The road through the mountain gorge or highway connecting Percé with Gaspé Basin has been likened to the best of Swiss scenery.

A number of quaint legends have their origin in connection with the Percé Rock. These all turn on the white and ghost-like vapor often seen over the rock in the dim light, caused by flocks of birds circling overhead in fantastic array before alighting. It is told that a Breton maid lost her life here and that her spirit still haunts the scene. Her lover in the days of long ago came to the New Land to seek his fortune. She, his promised bride, he left behind, until he could make a living and a home for her. He prospered, and soon sent back word for her to come. She left, but met a terrible fate on the way, for her ship was captured by Spanish corsairs and she alone was spared to become the wife of the pirate captain. She refused, and he swore she should never reach Quebec. When he knew her story he threatened he would sail past Percé; and in sight of her lover she should be put to death.

This preyed on her mind to such an extent that at last, when they drew near the place that was to have been the scene of her happiness, she jumped overboard—the vigilance of her watchers for a moment relaxed. She sank, and all attempts to rescue were vain. As they were cruising about and searching the water, the lookout discovered what appeared to be a woman rising from the water with dripping garments. It was nearing sunset and the vessel gradually drew near the rock, lured by the figure. It was soon discovered that the ship was slowly sinking, and orders were given to wear away from the haunted spot. In vain the crew tried to obey. It was hopeless; for the ship was turning to stone, her masts had become pillars of iron, her sails—slate.

Rapidly sinking she drew near to the Percé Rock, and before the pirates could jump over to swim ashore, they were turned to stone. The doomed ship immediately struck the rock and became part of it. Yonder point is said to have been the vessel’s bowsprit, there was the foremast, here the stern. Once clearly visible, they are now worn down by wind and wave so that they appear to be an integral part of the rock itself; but although the ship’s identity is lost, the wraith of the poor Breton maid lingers ever near the spot. Those living near believe she will depart and be at rest when the last vestige of the pirate ship shall have vanished.

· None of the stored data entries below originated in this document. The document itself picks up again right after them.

-- ==== Sys2Proof/Certificates/Slice0/Obligations.lean ====
section
/-!
DEFINITION. The statements about the block, one `def Obligations.<Name> : Prop` each. A statement whose docstring names log entries rests on
the model's own choices; the others formalise the rules of the spec that they cite.
-/

open Sys2Proof Sys2Proof.Machine

/-! ## The queue and the whole machine -/

/-- A step takes the command at the front of the queue and runs it with the queue's rest. -/
def Obligations.StepRunsFront : Prop :=
  ∀ (c : Instr) (rest : List Instr) (s : State), s.pending = c :: rest → step s = exec c { s with pending := rest }

/-- With no command waiting, a powered module advances its tick count by one (R404) and a module without power does nothing; a tick
changes only the tick count, the remaining time of CLAPPER_OUT and the block watchdogs, each of which stays, goes up by one, up to
FLT_WDT_TICKS, or, where a unit of its block works on an item, restarts on a progress event (R343; DESIGN CHOICE, log entries 3 and 115). -/
def Obligations.IdleStepIsATick : Prop :=
  ∀ s : State, s.pending = [] →
    (s.pwr.supply ≠ .on → step s = .next s) ∧
    (s.pwr.supply = .on → ∃ bs fr, step s = .next { s with
        ticks := s.ticks + 1, flt := { s.flt with clapOut := s.flt.clapOut - 1 }, blks := bs, free := fr } ∧
      ∀ b, ∃ w, spGet blkDflt bs b = { s.blk b with wdt := w } ∧
        (w = (s.blk b).wdt ∨ w = min ((s.blk b).wdt + 1) (wdtWindow s) ∨ (w = 0 ∧ unitsWork (s.blk b) = true)))

/-- No command is ever refused, and only an input above the absolute maximum of 44.0 V stops the module (R394). -/
def Obligations.EveryCommandIsAnswered : Prop :=
  ∀ (c : Instr) (s : State),
    (∃ t, exec c s = .next t) ∨ (∃ mv, c = .overvoltage mv ∧ 44000 < mv ∧ exec c s = .fault .inputAboveAbsoluteMaximum)

/-- A command acts on everything but the queue: a step leaves exactly the commands that were waiting behind the one it took. -/
def Obligations.StepLeavesTheRest : Prop :=
  ∀ s t : State, step s = .next t → t.pending = s.pending.tail

/-- Every step keeps the power domain sound: both step registers stay within 28 to 56 (R400, R402, R412), the data-plane rails are on only
with the always-on rails up and SEC_BOOT_LOCK set (Table 14-3), and after a trip or an overvoltage they stay off (R394, R413). -/
def Obligations.StepKeepsPowerSound : Prop :=
  ∀ s t : State, PowerOk s → step s = .next t → PowerOk t

/-- Every step keeps memory in its canonical form. -/
def Obligations.StepKeepsMemoryCanonical : Prop :=
  ∀ s t : State, MemoryOk s → step s = .next t → MemoryOk t

/-- R289: every step keeps the context ranges apart, and a context outside every range fetches nothing. -/
def Obligations.ContextRangesStayApart : Prop :=
  (∀ s t : State, RangesOk s → step s = .next t → RangesOk t) ∧
  (∀ (s : State) (k : Nat), k ≠ adminKey → (∀ d, d < 16 → ¬ holdsCtx s d k) → canFetch s k = false)

/-- Each command leaves every part of State outside its list in `mayChange` as it is: READ and DESCRIBE change nothing but counters and the
responses (R312, R334), an SPDM request nothing but the negotiated algorithms and the responses (R387), a clock event of a block only blocks
and counters (R406), a packet no program, directory entry, context range, region or security register (R263), and so on for every command.
-/
def Obligations.CommandsChangeOnlyTheirParts : Prop :=
  ∀ (c : Instr) (s t : State), exec c s = .next t → Frame (mayChange c) s t

/-- The module right after reset meets the three invariants. -/
def Obligations.ResetMeetsInvariants : Prop :=
  PowerOk State.reset ∧ MemoryOk State.reset ∧ RangesOk State.reset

It is said that sunset is the time to see the ghostly presence, and so well is this believed that no fisherman dares to drop a line near the spot when the evening sun dips low.

Some ten miles south-west of Percé is Cape Despair, near which Queen Anne’s great fleet under Admiral Walker met grave disaster in the great storm that scattered and almost destroyed it. Eight large vessels were wrecked, and the bodies of several thousand men were strewn along this shore and on that of Egg Island. Fragments of the wrecks were to be seen along the coast until quite recently. Here the “Flying Dutchman” is still believed to prolong his phantom existence, for the natives say that sometimes when the sea is quiet and calm, vast white waves roll in from the Gulf bearing on their crest a phantom ship crowded with men in old-style uniforms. An officer stands on the bow, with a white-clad woman on his left arm, and as the surge sweeps the doomed ship on with terrific speed, a tremendous crash is heard and the clear, agonizing cry of a woman—and then, nothing is left to view save the stern cliffs and the tranquil sea.

The coast now makes off almost west, and soon the little fishing village of Grand River, on the river of that name, is reached. This was the former terminus of the coastal railway that now extends to Gaspé. If desired, the return journey by rail to Campbellton may start from here. Grand River has a good wharf and is a place of call for steamers from Montreal, Campbellton, Dalhousie, etc. The country is pleasant and rolling, while the scenery on the river is both varied and picturesque. The fishing rights are leased, as is the custom through the greater part of this province. The open sea washes the shore, and the air is very enjoyable. The river affords excellent canoeing.

Passing Pabos and the outlets of the Great and Little Pabos Rivers, the spreading village of Port Daniel is seen, comfortably placed on and near the river of that name and its tributaries, as well as by the head of its own picturesque little bay. Near here, at Pointe-au-Maquerau, the steamship Colborne went ashore with a valuable cargo of silks, wine, hardware, silver-plate and specie. This was strewn in great confusion along Harrington’s Cove, and even at Port Daniel. Much was picked up by wreckers from Gaspé and Percé; and the auction sale of the salvage brought wealth to many along the shore, for the cargo was worth over $400,000. From the top of the Cap au Diable mountain range a splendid panoramic view may be seen. The rivers of this district are full of wild fowl in the spring and fall. The Grand Pabos is quite a fine stream. Not far away is Duck Cove, a pretty spot with a clear little stream running down to the sea. West of Newport there is a rocky little island close to the shore, well wooded in the center and admirably suited for the erection of a small bungalow or summer home.